Credits

I would like to give credit where credit is due. Videos are from YouTube, Oricon charts are courtesy of entamedata.web.fc2.com/music and my research is translated from the Japanese Wikipedia unless noted.

Tuesday, February 14, 2012

Momoe Yamaguchi -- Ii Hi Tabidachi (いい日旅立ち)



Well, we talked about Seiko Matsuda(松田聖子) the night before...let's talk about her legendary predecessor, Momoe Yamaguchi (山口百恵). Born in Ebisu, Tokyo (now a pretty trendy area) in 1959, she tried out for a TV talent show called...prophetically, as it were..."A Star Is Born"(スター誕生....Star Tanjou) in 1972, and from there was launched her 8-year career in show business. Her earlier hits were infamous for some very suggestive lyrics but by the time the above song came out, her voice had deepened dramatically and she was going for some more complexity in her musical choices in terms of both lyrics and melody.

The very first time I'd heard about Momoe-chan was when she sang the sultry "Imitation Gold". However, the tune that got my attention was "Ii Hi Tabidachi" (Leaving on a Good Day) when I heard it as the first tune on "Sounds of Japan", that Toronto radio show on CHIN-FM. It's memorable for the trumpet solos at the beginning and in the middle, and Momoe's singing is wistful and lonely. According to the writeup on J-Wikipedia, the song, which deals with a woman taking a solo journey, presumably post-breakup, has become a favorite at graduations and weddings for some reason! Even the composer/lyricist of the song, Shinji Tanimura (谷村新司)of Alice(アリス) fame,  once scratched his head about its popular usage in supposedly celebratory events. Since my comprehension of Japanese lyrics at the time was basically negligible, I blissfully enjoyed the song.

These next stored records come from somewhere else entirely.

/-- A complete reply to an alignment request of an ALIGNING port (R77): a CORRECT reply adds to good_align and the
eighth in a row makes the port UP, any other sets good_align to 0; after the 512th request the port is LOST; the
PORT_ALIGN is answered as the alignment ends, with align_spent in aux (its detail is free, log 8). -/
def Obligations.ReplyToAnAligningPortIsJudged : Prop :=
  ∀ (s : State) (p : Fin 4) (w : ReplyWindow) (bits : BitVec 96), ReplyTaken s p w →
    s.ports[p].state = .aligning → w.alignment = true →
    (∀ r ∈ s.row, ∃ p' : Fin 4, r.conditions[p'] = .pending) →
    let q := { aligningAfter s.ports[p] (CorrectReply bits) with window := takenWindow w }
    (q.state = .aligning →
      exec (.replyReceived p true bits) s = .next { s with ports := s.ports.set p q }) ∧
    (q.state ≠ .aligning → ∃ detail,
      let a : Answer := ⟨if q.state = .up then .ok else .alignFailed, detail,
        BitVec.ofNat 32 (if q.state = .up then s.ports[p].alignSpent else 512)⟩
      exec (.replyReceived p true bits) s = .next { s with
        ports := s.ports.set p q
        requests := { s.requests with entries := answeredWork s (.align p) a }
        freeCount := s.freeCount + 1 })

/-- The completion of a row at the verdict on its last PENDING port (R88): a window row of an OPEN record is handed over,
with its index, the samples of the mask's channels in ascending order, the bad-packet indication of every BAD or DOWN
port and whether it is the last (R89); its samples' damage (R90) and the decision of the row coder (R111, R118) follow.
After the last window row the record leaves OPEN with its disposition decided (R137), the row coder has no open frame
(R110), and the frame drains if nothing of it is unanswered (R122). Nothing else changes but the port; a row that is no
window row, or of a dropped frame or a record not OPEN, is handed to nobody (R89). -/
def Obligations.CompletedWindowRowIsHandedOver : Prop :=
  ∀ (s : State) (p : Fin 4) (w : ReplyWindow) (bits : BitVec 96) (row : IntakeRow),
    ReplyTaken s p w → s.ports[p].state = .up → w.alignment = false → w.atRow = true →
    s.row = some row → row.conditions[p] = .pending → OthersDecided row p →
    RecordsDistinct s → storeHeld s.coder ≤ 8192 →
    let r := decidedRow row p (conditionAfter bits)
    let after := rowTaken s.coder s.records r
    exec (.replyReceived p true bits) s = .next { s with
      ports := s.ports.set p { upAfter s.ports[p] (GoodReply bits) with window := takenWindow w }
      row := none
      coder := after.1
      records := after.2 } ∧
    (∀ x ∈ s.records, x.phase = .opened → slotHolds row.frame x → x.bound.rowFirst ≤ row.index →
      row.index ≤ x.bound.rowLast → (row.index - x.bound.rowFirst) % x.bound.rowStep = 0 →
      let y := { x with damage := x.damage ||| markedDamage r x.bound.channelMask }
      let kept := captured s.coder y (handedOver r x.bound)
      (row.index ≠ finalRow x.bound → after.1 = kept.1 ∧ kept.2 ∈ after.2) ∧
      (row.index = finalRow x.bound → after.1.openFrame = none ∧ ∃ z ∈ after.2, z.ref = x.ref ∧
        z.phase ≠ .opened ∧ z.damage = kept.2.damage ∧ z.rowsWritten = kept.2.rowsWritten ∧
        z.rowsLost = kept.2.rowsLost ∧ z.payloadBytes = kept.2.payloadBytes ∧
        z.disposition = (closedRecord kept.2).disposition))

/-! ### The request ring -/

/-- A record fetch (R149): with a place in the intake and a posted record not yet fetched, the 64 bytes at base + 64 ×
fetch index are read and the fetch index advances; the answer's record joins the intake. Otherwise no fetch is issued,
and the command has no effect (log 3); an answer that is not awaited is discarded (log 12). -/
def Obligations.RequestFetchAdvances : Prop :=
  ∀ (s : State) (a : ReadAnswer 512),
    let n := requestSize s
    let due := s.window.device = .enabled ∧ s.requests.fetch = none ∧ s.requests.intake.length < 4 ∧
      modDiff n s.window.rqTail.toNat s.requests.fetchIndex ≠ 0
    (0 < n → due → exec .requestFetchIssue s = .next { s with requests := { s.requests with
      fetch := some (s.window.setup.request.base + BitVec.ofNat 64 (64 * s.requests.fetchIndex))
      fetchIndex := if s.requests.fetchIndex + 1 < n then s.requests.fetchIndex + 1 else 0 } }) ∧
    (0 < n → ¬ due → exec .requestFetchIssue s = .next s) ∧
    (s.window.device = .enabled → s.requests.fetch ≠ none → a.tracked = true → ¬ ReadFails a →
      exec (.requestFetchDone a) s = .next { s with requests := { s.requests with
        fetch := none, intake := s.requests.intake ++ [a.data] } }) ∧
    (s.window.device ≠ .enabled ∨ a.tracked = false ∨ s.requests.fetch = none →
      exec (.requestFetchDone a) s = .next s)

/-- A head record of unknown kind is answered BAD_KIND, and one of a known kind with flags BAD_FIELD with detail 254;
no block acts on either, the request ring head advances, and the kind is carried as read (R151, R155, R156, R183). With a
record of a known kind and zero flags at the head, the commands BAD_KIND and BAD_FLAGS have no effect, which is the
model's choice (log 3). -/
def Obligations.BadRecordsAreAnswered : Prop :=
  ∀ (s : State) (r : Record) (rest : List Record), ImmediateTurn s r rest →
    let kind := recordNat r 0x00 1
    let flags := recordNat r 0x01 1
    let known := 1 ≤ kind ∧ kind ≤ 12
    (¬ known → exec .badKind s = .next (answered s r rest ⟨.badKind, 0, 0⟩)) ∧
    (known → flags ≠ 0 → exec .badFlags s = .next (answered s r rest ⟨.badField, 254, 0⟩)) ∧
    (known → flags = 0 → exec .badKind s = .next s ∧ exec .badFlags s = .next s)

/-- A failed answer to a record fetch, a descriptor fetch or a completion ring write brings the device into HALTED
with its cause and detail 0, every block stopping as its rule gives (R132, R150, R167, R181). -/
def Obligations.FailedAccessesHaltTheDevice : Prop :=
  ∀ (s : State) (a : ReadAnswer 512) (b : ReadAnswer 128) (w : WriteAnswer),
    s.window.device = .enabled →
    (a.tracked = true → ReadFails a →
      s.requests.fetch ≠ none → exec (.requestFetchDone a) s =
        .next (haltedAt { s with requests := { s.requests with fetch := none } } .requestReadError 0)) ∧
    (b.tracked = true → ReadFails b →
      s.buffers.fetch ≠ none → exec (.descriptorFetchDone b) s =
        .next (haltedAt { s with buffers := { s.buffers with fetch := none } } .bufferReadError 0)) ∧
    (w.tracked = true → WriteFails w →
      s.completions.write ≠ none → exec (.completionWriteDone w) s =
        .next (haltedAt { s with completions := { s.completions with write := none } }
          .completionWriteError 0))

/-! ### Profiles, schedules and commits -/

/-- A STAGE whose pairs all pass (R32) writes the staged copy of its profile and nothing else: each field takes the
value of its last pair, the others stay, and it is answered OK with the number of pairs (R34); pending and active copies
are not touched (R35). -/
def Obligations.StageWritesTheLastPairs : Prop :=
  ∀ (s : State) (r : Record) (rest : List Record) (p : Fin 4), ImmediateTurn s r rest → HasKind r 0x01 →
    recordNat r 0x08 1 = p.val →
    let k := recordNat r 0x09 1
    k ≤ 12 → (∀ i < k, PairOk (stagePair r i)) →
    ∃ t, exec .stage s = .next t ∧
      (∀ id ∈ ([1, 2, 3, 4, 5, 6, 7, 8, 9] : List Nat), readField t.profiles[p].staged id =
        ((((List.range k).map (stagePair r)).filter fun x => x.1 == id).getLast?.map Prod.snd).getD
          (readField s.profiles[p].staged id)) ∧
      let c := { s.profiles[p] with staged := t.profiles[p].staged }
      t = answered { s with profiles := s.profiles.set p c } r rest ⟨.ok, 0, BitVec.ofNat 32 k⟩

/-- A STAGE is refused at its first failing check (R32): no such profile or more than 12 pairs, BAD_FIELD with detail
255; else the first failing pair i, BAD_FIELD for no profile field, RANGE for a value outside its range, with detail
i. A refused STAGE changes nothing (R34). -/
def Obligations.StageIsRefusedAtTheFirstFault : Prop :=
  ∀ (s : State) (r : Record) (rest : List Record) (i : Nat), ImmediateTurn s r rest → HasKind r 0x01 →
    let p := recordNat r 0x08 1
    let k := recordNat r 0x09 1
    let refused := fun (status : Status) (detail : Nat) =>
      exec .stage s = .next (answered s r rest ⟨status, BitVec.ofNat 8 detail, 0⟩)
    (4 ≤ p ∨ 12 < k → refused .badField 255) ∧
    (p < 4 → k ≤ 12 → i < k → (∀ j < i, PairOk (stagePair r j)) →
      (fieldRange (stagePair r i).1 = none → refused .badField i) ∧
      (fieldRange (stagePair r i).1 ≠ none → ¬ PairOk (stagePair r i) → refused .range i))

/-- A STAGE_SCHEDULE that passes every check replaces the staged schedule whole and is answered OK with its entry count
(R64); one that fails is refused at the first failing check and changes nothing (R63). -/
def Obligations.StageScheduleReplacesOrRefuses : Prop :=
  ∀ (s : State) (r : Record) (rest : List Record) (i : Nat), ImmediateTurn s r rest → HasKind r 0x02 →
    let count := recordNat r 0x08 1
    let refused := fun (status : Status) (detail : Nat) =>
      exec .stageSchedule s = .next (answered s r rest ⟨status, BitVec.ofNat 8 detail, 0⟩)
    (count < 1 ∨ 8 < count → refused .badField 255) ∧
    (1 ≤ count → count ≤ 8 → (∀ j < count, EntryOk (scheduleBodyEntry r j)) →
      exec .stageSchedule s = .next (answered { s with schedule := { s.schedule with
        staged := (List.range count).map fun j =>
          { profile := Fin.ofNat 4 (scheduleBodyEntry r j).1, repeats := (scheduleBodyEntry r j).2 } } }
        r rest ⟨.ok, 0, BitVec.ofNat 32 count⟩)) ∧
    (1 ≤ count → count ≤ 8 → i < count → (∀ j < i, EntryOk (scheduleBodyEntry r j)) →
      (4 ≤ (scheduleBodyEntry r i).1 → refused .badField i) ∧
      ((scheduleBodyEntry r i).1 < 4 → ¬ EntryOk (scheduleBodyEntry r i) → refused .range i))

/-- A COMMIT that passes every check (TABLE 3-2) and does not land at once becomes a PENDING group before every PENDING
group that is further ahead (R40, R48): each named profile's staged copy becomes its pending copy (R23), and so the
staged schedule if it is carried (R65); the answer is ACCEPTED with the landing frame. -/
def Obligations.CommitIsListedInLandingOrder : Prop :=
  ∀ (s : State) (r : Record) (rest : List Record), ImmediateTurn s r rest → HasKind r 0x03 →
    s.commits.Pairwise (InLandingOrder s) →
    let c := commitOperands r
    CommitPasses s c → ¬ (c.mode = 0 ∧ s.stream.state = .stopped) →
    let frame := if c.mode = 0 then s.stream.next else c.frame
    let g : CommitGroup := ⟨c.tag, setOf c.list, decide (c.flag = 1), frame, .pending, none⟩
    let further := fun (h : CommitGroup) => decide (h.state = .pending ∧ distance s g < distance s h)
    exec .commit s = .next (answered { s with
      profiles := Vector.ofFn fun p : Fin 4 =>
        if p.val ∈ c.list then { s.profiles[p] with pend := some s.profiles[p].staged } else s.profiles[p]
      schedule := { s.schedule with
        pend := if c.flag = 1 then some s.schedule.staged else s.schedule.pend }
      commits := s.commits.filter (fun h => !further h) ++ [g] ++ s.commits.filter further }
      r rest ⟨.accepted, 0, frame⟩)

/-- A COMMIT with landing NEXT that passes every check in STOPPED lands at once (R49): the staged copy of each named
profile becomes its active copy (R25), a carried schedule becomes active with the position at its entry 0, no group is
formed, and the answer is LANDED with the next frame. -/
def Obligations.CommitLandsAtOnceWhenStopped : Prop :=
  ∀ (s : State) (r : Record) (rest : List Record), ImmediateTurn s r rest → HasKind r 0x03 →
    let c := commitOperands r
    CommitPasses s c → c.mode = 0 → s.stream.state = .stopped →
    exec .commit s = .next (answered { s with
      profiles := Vector.ofFn fun p : Fin 4 =>
        if p.val ∈ c.list then { s.profiles[p] with active := s.profiles[p].staged } else s.profiles[p]
      schedule := if c.flag = 1 then { s.schedule with
        active := s.schedule.staged, entry := 0, remaining := repeatAt s.schedule.staged 0 }
        else s.schedule }
      r rest ⟨.landed, 0, s.stream.next⟩)

/-- A COMMIT is refused at the first failing check of TABLE 3-2, with its status and detail and aux 0, and changes
nothing (R42 to R47); a COMMIT that passes every check is one that no check refuses. -/
def Obligations.RefusedCommitChangesNothing : Prop :=
  ∀ (s : State) (r : Record) (rest : List Record), ImmediateTurn s r rest → HasKind r 0x03 →
    s.commits.length ≤ 4 →
    (∀ x ∈ commitRefusal s (commitOperands r),
      exec .commit s = .next (answered s r rest ⟨x.1, BitVec.ofNat 8 x.2, 0⟩)) ∧
    (commitRefusal s (commitOperands r) = none ↔ CommitPasses s (commitOperands r))

/-- WITHDRAW removes the PENDING group of its tag and discards what it would have landed, and is answered OK with the
group's landing frame; with no PENDING group of that tag it is answered NOT_FOUND and changes nothing. -/
def Obligations.WithdrawDiscardsAPendingGroup : Prop :=
  ∀ (s : State) (r : Record) (rest : List Record), ImmediateTurn s r rest → HasKind r 0x04 →
    (s.commits.map CommitGroup.tag).Nodup →
    let tag := recordField r 0x08 2
    (∀ g ∈ s.commits, g.state = .pending → g.tag = tag →
      exec .withdraw s = .next (answered { s with
        commits := s.commits.filter fun h => h.tag != tag
        profiles := Vector.ofFn fun p : Fin 4 =>
          if g.profileSet.getLsbD p.val then { s.profiles[p] with pend := none } else s.profiles[p]
        schedule := { s.schedule with pend := if g.scheduleFlag then none else s.schedule.pend } }
        r rest ⟨.ok, 0, g.landingFrame⟩)) ∧
    ((∀ g ∈ s.commits, g.tag = tag → g.state = .landedUnreported) →
      exec .withdraw s = .next (answered s r rest ⟨.notFound, 0, 0⟩))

Released in November 1978, it rose as high as No. 3 on the Oricon charts. And its legacy is strong; it has been covered by many J-Pop artists up to the present day.


2 comments:

  1. Pointing out anotehr song, and it might as well go here as anywhere since it's co-written by Tanimura. Ichie was written by Yamaguchi (lyrics, under her Megumi Yokosuka alter name) and Tanimura. It was technically not her last single, as it was released after her retirement (on her wedding day to be precise), and her record company released another after this, but it's commonly recognised as her last. Strangely, it was not included on her last albums, one of 2 songs from her last concert that didn't appear on any of her albums (the other being Spring Introduction, the B side of Carnival).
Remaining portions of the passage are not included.